After the queries finish, check the pgpool status again. You should see that the hot-standby helped handle some read-only queries, as shown below:

$ psql -p9999 -h 127.0.0.1 -U cloud_admin postgres -c 'show pool_nodes;'
 node_id | hostname  | port  | status | pg_status | lb_weight |  role   | pg_role | select_cnt | load_balance_node | replication_delay | replication_state | replication_sync_state | last_status_change  
---------+-----------+-------+--------+-----------+-----------+---------+---------+------------+-------------------+-------------------+-------------------+------------------------+---------------------
 0       | 127.0.0.1 | 55432 | up     | unknown   | 0.250000  | primary | unknown | 12         | false             | 0                 |                   |                        | 2023-05-12 14:31:48
 1       | 127.0.0.1 | 55434 | up     | unknown   | 0.750000  | standby | unknown |  8         | true              | 0                 |                   |                        | 2023-05-12 15:26:24
(2 rows)

4.2. Scale down

In order to scale down, assuming there is not much load on the system, we can detach backend_1 from pgpool by modifying the pgpool.conf file and reloading it.
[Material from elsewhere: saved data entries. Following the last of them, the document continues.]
/-- B27: `JSRR R7` does not jump. -/
theorem test_jsrr_link :
    after (fun t => (readReg 7 t, t.pc)) (step (start 0x3000 0x41C0 [(7, 0x5000)])) =
      some (0x3001, 0x3001) := by decide

/-! ### Loads and stores -/

/-- M5: the largest backward offset. -/
theorem test_ld :
    after (fun t => (readReg 0 t, t.cond)) (step (start 0x00FF 0x2100 [] [(0, 0xAA)])) =
      some (0xAA, .pos) := by decide

/-- M20: LD polls the keyboard. -/
theorem test_ld_kbsr :
    after (fun t => (readReg 0 t, t.cond, t.mem.readWord 0xFE00, t.mem.readWord 0xFE02, t.input))
      (step { start 0xFDFF 0x2000 with polls := [true], input := [0x61] }) =
      some (0x8000, .neg, 0x8000, 0x0061, []) := by decide

/-- M7. -/
theorem test_ldi :
    after (fun t => (readReg 0 t, t.cond))
      (step (start 0x3000 0xA005 [] [(0x3006, 0x4000), (0x4000, 0xBEEF)])) =
      some (0xBEEF, .neg) := by decide

/-- M11: the pointer word is the status register. -/
theorem test_ldi_kbsr_pointer :
    after (fun t => (readReg 0 t, t.mem.readWord 0xFE00, t.mem.readWord 0xFE02))
      (step { start 0xFDFF 0xA000 [] [(0x8000, 0x1234)] with polls := [true], input := [0x61] }) =
      some (0x1234, 0x8000, 0x0061) := by decide

/-- M15: the address wraps. -/
theorem test_ldr :
    after (fun t => (readReg 1 t, t.cond)) (step (start 0x3000 0x62BF [(2, 0)] [(0xFFFF, 0x8001)])) =
      some (0x8001, .neg) := by decide

/-- M16: base = destination. -/
theorem test_ldr_base_is_destination :
    after (fun t => (readReg 2 t, t.cond)) (step (start 0x3000 0x6480 [(2, 0x4000)])) =
      some (0, .zero) := by decide

/-- M23: LEA sets `cond`. -/
theorem test_lea :
    after (fun t => (readReg 0 t, t.cond, t.pc)) (step { start 0xFFFF 0xE000 [(0, 5)] with cond := .pos }) =
      some (0, .zero, 0) := by decide

/-- M31: the instruction overwrites itself. -/
theorem test_st :
    after (fun t => (t.mem.readWord 0x3000, t.cond)) (step (start 0x3000 0x31FF [(0, 0xF025)])) =
      some (0xF025, .zero) := by decide

/-- M34. -/
theorem test_sti :
    after (fun t => (t.mem.readWord 0x4000, t.mem.readWord 0x3008))
      (step (start 0x3004 0xB003 [(0, 0x61)] [(0x3008, 0x4000)])) =
      some (0x61, 0x4000) := by decide

/-- M37: STI's pointer read polls. -/
theorem test_sti_kbsr_pointer :
    after (fun t => (t.mem.readWord 0x8000, t.mem.readWord 0xFE00, t.mem.readWord 0xFE02))
      (step { start 0xFDFF 0xB000 [(0, 0x5555)] with polls := [true], input := [0x7A] }) =
      some (0x5555, 0x8000, 0x007A) := by decide

/-- M42: the address wraps. -/
theorem test_str :
    after (fun t => t.mem.readWord 0) (step (start 0x3000 0x7E5F [(7, 0xAAAA), (1, 0xFFE1)])) =
      some 0xAAAA := by decide

/-! ### TRAP -/

/-- T3: zero extension. -/
theorem test_getc :
    after (fun t => (readReg 0 t, readReg 7 t, t.cond, t.output, t.input))
      (step { start 0x3000 0xF020 with input := [0xFF] }) =
      some (0x00FF, 0x3001, .pos, [], []) := by decide
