-- ==== Sys2Proof/Machine/Params.lean ====
section
/-! DEFINITION. The parameters derived from the configuration (spec/00_scope.md R6), the fixed bounds (R8) and
the clock-select code of a divisor (spec/40_control.md R67). -/

namespace Sys2Proof.Machine

/-- P_EFF: P_REQ if it is a supported divisor, else 1024 (R6, C3). -/
def pEff (c : Config) : Nat :=
  if c.pReq = 1 ∨ c.pReq = 8 ∨ c.pReq = 64 ∨ c.pReq = 256 ∨ c.pReq = 1024 then c.pReq else 1024

/-- W: 32 if EN_WIDE else 16 (R6). -/
def width (c : Config) : Nat :=
  if c.enWide then 32 else 16

/-- EXACT: the clock is exactly 1, 2, 4 or 8 MHz (R6). -/
def exactMhz (c : Config) : Bool :=
  decide (c.fHz = 1000000 ∨ c.fHz = 2000000 ∨ c.fHz = 4000000 ∨ c.fHz = 8000000)

/-- F_MHZ = F_HZ div 1000000, meaningful only when EXACT (R6). -/
def fMhz (c : Config) : Nat :=
  c.fHz / 1000000

/-- Q = P_EFF div F_MHZ, a floor quotient, used only when EXACT (R6, R91). -/
def quotient (c : Config) : Nat :=
  pEff c / fMhz c

/-- N_ATT16, the attempts of the 16-bit optimistic read (R8). -/
def attempts16 : Nat := 4

/-- N_ATTW, the attempts of the widened optimistic read (R8, D9). -/
def attemptsW : Nat := 4

/-- psel, the hardware clock-select code of a supported divisor (R67, R15). It is applied only to P_EFF, which
is always supported, so the last line is reached only by 1024 (log 22). -/
def psel (divisor : Nat) : BitVec 3 :=
  match divisor with
  | 1 => 0b001#3
  | 8 => 0b010#3
  | 64 => 0b011#3
  | 256 => 0b100#3
  | _ => 0b101#3

/-- The tick period in seconds, P_EFF / F_HZ as a numerator and a denominator (spec/70_reset_and_hazards.md R137). No
rule reads it: the model has no time. -/
def tickPeriod (c : Config) : Nat × Nat :=
  (pEff c, c.fHz)

/-- The wrap period in seconds, 65536 · P_EFF / F_HZ as a numerator and a denominator (R137). No rule reads it. -/
def wrapPeriod (c : Config) : Nat × Nat :=
  (65536 * pEff c, c.fHz)

end Sys2Proof.Machine
end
The following commands can be used in sequence for this purpose:

./pgpool2/src/tools/pcp/pcp_detach_node -h 127.0.0.1 -U postgres -p9998 -n 1
vim pgpool.conf
./pgpool2/src/pgpool -f pgpool.conf  reload

After this, run 10 queries and check the pgpool status. The result should show that backend1 is down, and the select_cnt remains the same. The following command can be used to check the pgpool status:

$ psql -p9999 -h 127.0.0.1 -U cloud_admin postgres -c 'show pool_nodes;'
 node_id | hostname  | port  | status | pg_status | lb_weight |  role   | pg_role | select_cnt | load_balance_node | replication_delay | replication_state | replication_sync_state | last_status_change  
---------+-----------+-------+--------+-----------+-----------+---------+---------+------------+-------------------+-------------------+-------------------+------------------------+---------------------
 0       | 127.0.0.1 | 55432 | up     | unknown   | 0.250000  | primary | unknown | 22         | true              | 0                 |                   |                        | 2023-05-12 14:31:48
 1       | 127.0.0.1 | 55434 | down   | unknown   | 0.750000  | standby | unknown |  8         | false             | 0                 |                   |                        | 2023-05-12 15:30:55
(2 rows)

5. Summary

in this blog post, we demonstrated a simple load balancing setup using pgpool and Neon Compute nodes. We manually scaled up and down to shift read-only load to a hot-standby and remove it when the load decreased. Based on the test results, you can try to automate these processes. Overall, this load balancing setup can help improve database performance and increase availability.